North-south divide could sharpen in open election
The 2004 election was said to be a shoo-in for the Vajpayee-led NDA but that didn\'t happen either.
This is a most open election. The last one, in 2014, wasn't. Even the 2009 election was forecast to be one-sided, but it surprised the pundits by electing the party-alliance that was not that much favoured. The 2004 election was said to be a shoo-in for the Vajpayee-led NDA but that didn't happen either.
You look at it any which way, it still pans out that the 2019 election will be a very open and unpredictable one. First, there is no wave like last time when the Modi magic had the nation spellbound. The Modi wave is not there this time, nor is there a Rahul wave to say there is a good chance of a total swing of the pendulum.
The only certainties are that the BJP, impressive winner of the 2014 elections with the first single party majority in 30 years, would be hard pressed to it to repeat that performance. While there is no wave in favour of its charismatic leader this time round, the party might be up against it in south India where a kind of anti-wave seems to be in motion in most states.
Save for Karnataka, it might be a blank election for the ruling party in the south. The warning bells may be ringing about forecasting elections. While psephologists have been proved wrong often enough, even the exit poll pundits are swimming against the tide these days considering how often they have been wrong in translating small surveys of voters into seat projections.
If the south becomes a virtual washout, it is obvious that the ruling party must bank on the north to bring it to power once again.
It was a bit of a miracle that in the last round of national polls, the BJP-NDA did not need the 37 MPs Jayalalithaa sent to Parliament, winning seats for them on her charisma alone in a stellar performance by a strong leader who decided to dump all allies and go alone into the poll.
A clutch of 37 seats from any state this time would be a goldmine for anyone trying to form the government. The point is, any party with close to 40 seats could end up playing kingmaker in 2019, so open does the poll look though the first defining point of the election would be to determine which national party emerges the single largest to stake a claim in our first past the post Westminster style elections.
In its five years in power, BJP did not manage to shake off its north Indian party image those south of the Vindhyas think of it as. The natural calamities that took place in the south did not seem to elicit sufficient empathy from New Delhi. The national and central institutions like the armed forces and the disaster relief forces carried out their rescue and rehabilitation work meticulously. There was not enough sympathy from the political crowd.
Why, even the peripatetic PM did not so much as visit the Gaja-affected districts for even an aerial survey.

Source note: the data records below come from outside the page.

/-- A write of XPH_OCP (R203): a write that would make ILIM reach OCP leaves both. -/
def xphOcpWrite (v : Word) (s : State) : State :=
  let old := s.rd XPH_OCP
  let s := storeReg XPH_OCP v s
  if s.get XPH_OCP.OCP ≤ s.get XPH_OCP.ILIM then
    (s.put XPH_OCP.OCP (fldGet old 23 16)).put XPH_OCP.ILIM (fldGet old 15 8)
  else s

/-- A write of XPH_VIMPT01 or XPH_VIMPT23: 1 in an EXCL bit re-includes the point (R176). -/
def vimPtWrite (hi : Bool) (v : Word) (s : State) : State :=
  combineVim (storeReg (if hi then XPH_VIMPT23 else XPH_VIMPT01) v s)

/-- A write of EN to phase p (R166). -/
def phaseEnable (p : Nat) (en : Bool) (s : State) : State :=
  let st := s.phState p
  let was := s.bit (XPH_PH_CFG.EN p)
  let s := s.putB (XPH_PH_CFG.EN p) en
  let s :=
    if was ∧ !en then
      (match st with
       | 1 => s.put (XPH_PH_STAT.STATE p) 0
       | 2 => shedPhase p s
       | 4 => s.put (XPH_PH_STAT.STATE p) 0
       | _ => s)
    else if en ∧ st = 0 then s.put (XPH_PH_STAT.STATE p) (if s.fsRuns then 4 else 1)
    else s
  phaseCount s

/-- A write of XPH_PH_CFG[p] (R166, R187): TRIM outside −64..+64 is left. -/
def phCfgWrite (p : Nat) (v : Word) (s : State) : State :=
  let trim := toSigned 8 (fldGet v 7 0)
  let s := s.put (XPH_PH_CFG.OFS p) (fldGet v 21 16)
  let s := if -64 ≤ trim ∧ trim ≤ 64 then s.putI (XPH_PH_CFG.TRIM p) trim else s
  phaseEnable p (fldGet v 31 31 == 1) s

/-- A write of 1 to XPH_PH_CTRL[p].CLR (R199): to a LATCHED phase whose cause is gone. -/
def phaseClear (p : Nat) (s : State) : State :=
  let gone : Bool :=
    match s.get (XPH_PH_STAT.LCAUSE p) with
    | 3 => decide (s.get (XPH_PH_MEAS.TEMP p) + 10 < s.get XPH_OCP.OT)
    | 4 => decide ((s.phid p).tmon < 16320)
    | _ => true
  if s.phState p = 5 ∧ gone then
    s.put (XPH_PH_STAT.STATE p) (if !s.bit (XPH_PH_CFG.EN p) then 0 else if s.fsRuns then 4 else 1)
  else s

/-- OFS_eff of ring position i with n ACTIVE phases (R184). -/
def State.slotOffset (s : State) (p i n : Nat) : Nat :=
  if s.xphCfg XPH_CFG.AUTO_OFS = 1 then (64 * i + n / 2) / n else s.get (XPH_PH_CFG.OFS p)

/-- A rising edge of FS_SYNC_IN at CKX edge x with period P: the slots of the ring are computed anew (R184), an exact half
rounded upwards (log entry 128); a slot trigger that still waits for its phase goes on waiting. -/
def syncEdge (x period : Nat) (s : State) : State :=
  let r := s.actives
  let n := r.length
  let slots := r.zipIdx.map fun e => (e.1, x + (2 * s.slotOffset e.1 e.2 n * period + 64) / 128)
  { s with xph := { s.xph with slots := s.xph.slots.filter (fun e => decide (e.2 ≤ x)) ++ slots } }

/-- |a − b| of two numbers. -/
def codeGap (a b : Nat) : Nat := (a - b) + (b - a)

/-- A period of FS_SYNC_IN is measured (R183). -/
def syncPeriod (period : Nat) (s : State) : State :=
  { s with xph := { s.xph with period := period,
                               periods := (s.xph.periods ++ [period]).drop (s.xph.periods.length - 7) } }

/-- Is a period of FS_SYNC_IN within the range of R183? -/
def syncRange (p : Nat) : Bool := decide (2133 ≤ p) && decide (p ≤ 5334)

/-- Do the latest 8 periods each lie in range and within 1 % of the first of them (R183)? -/
def State.syncMet (s : State) : Bool :=
  match s.xph.periods with
  | [] => false
  | p :: ps => ps.length == 7 && (p :: ps).all fun q => syncRange q && decide (100 * codeGap p q ≤ p)

/-- Sync is lost (R186, R200, R201). -/
def syncLost (s : State) : State :=
  if s.bit XPH_STAT.SYNC_LOCK then
    let s := (s.put XPH_STAT.SYNC_LOCK 0).put XPH_EVT.SYNC_LOST 1
    let s := { s with xph := { s.xph with slots := [], periods := [], lostSync := true } }
    (s.pulse 9).ring kXPH 5
  else s

/-! ### Load steps (R189) -/

/-- ISEA: the sum of RGN_ISUM over all regions, in current codes. -/
def State.isea (s : State) : Int :=
  (((s.listed (RGN_ISUM 0) 0x100 256).filter (· != 0)).map fun n => s.getI (RGN_ISUM.I n)).sum

/-- ISEA of the present CKS edge is kept for the 64 edges that follow. -/
def iseaKeep (s : State) : State :=
  let v := s.isea
  let l := s.xph.isea
  if (l.headD (0, 0)).2 = v then s
  else
    let young := l.filter fun e => decide (s.cks < e.1 + 64)
    let old := (l.filter fun e => decide (e.1 + 64 ≤ s.cks)).take 1
    { s with xph := { s.xph with isea := (s.cks, v) :: (young ++ old) } }

/-- ISEA of 64 CKS edges ago. -/
def State.iseaBefore (s : State) : Int :=
  match s.xph.isea.find? fun e => decide (e.1 + 64 ≤ s.cks) with
  | some e => e.2
  | none => 0

/-- Does ISEA exceed that of 64 CKS edges ago by STEP_TH amperes or more (R189)? 0 disables detection. -/
def State.stepSeen (s : State) : Bool :=
  s.get XPH_SHED.STEP_TH != 0 && decide ((16 * s.get XPH_SHED.STEP_TH : Nat) ≤ s.isea - s.iseaBefore)

/-- What an event of the front stage does out of reset, after the ripple accumulator has taken in the edges passed. -/
def State.front (s : State) (k : State → State) : State := s.running fun s => k (rippleCatch s)

/-- The same at TS t. -/
def State.frontAt (s : State) (t : Dword) (k : State → State) : State :=
  s.running fun s => k (rippleCatch (s.advanceTo t))

end Sys2Proof.Machine
end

The Kerala floods did seem like a man-made disaster even as they began as we Chennaiites could make out from our earlier experience in 2015 when the mismanagement of just one dam led to that huge calamity of lives lost in Chennai and livelihoods dampened.
For those on frequent flyer programmes, trips down south are a kind of weekly shuttle trips. Even so, not too many top guns were seen to be keen to fly down to check why Gaja was such a huge catastrophe when only the wind seemed to blow while the rainfall was little.
The same was the case with the man-made tragedy in the Thoothukudi Sterlite firing incident, which many saw as a capital-inspired event. There too, no one of national importance turned up to even share the grief of the locals.
By being alienated from most of the south, the ruling party has little to expect from Tamil Nadu & Puducherry - 40, Kerala - 20, Andhra -25 and Telangana -17. Even a decent share of Karnataka's 28 seats is unlikely to compensate for a southern washout. The clear north-south divide is even more sharply defined than usual, which can only upset the national numbers of 2014 because defying the anti-incumbency factor in the north without any comfort from the could be a big factor ranged against the ruling forces.
The twin positive vote gathering factors of 10 per cent quota for the poor and the military response to Pulwama terror would have to compensate for the poorer showing in the south where Pakistan is not as much of a bogey as it would seem up north. The pre-poll surveys, which are as reliable or unreliable as ever, seem to show the enormity of the task facing the BJP in the south.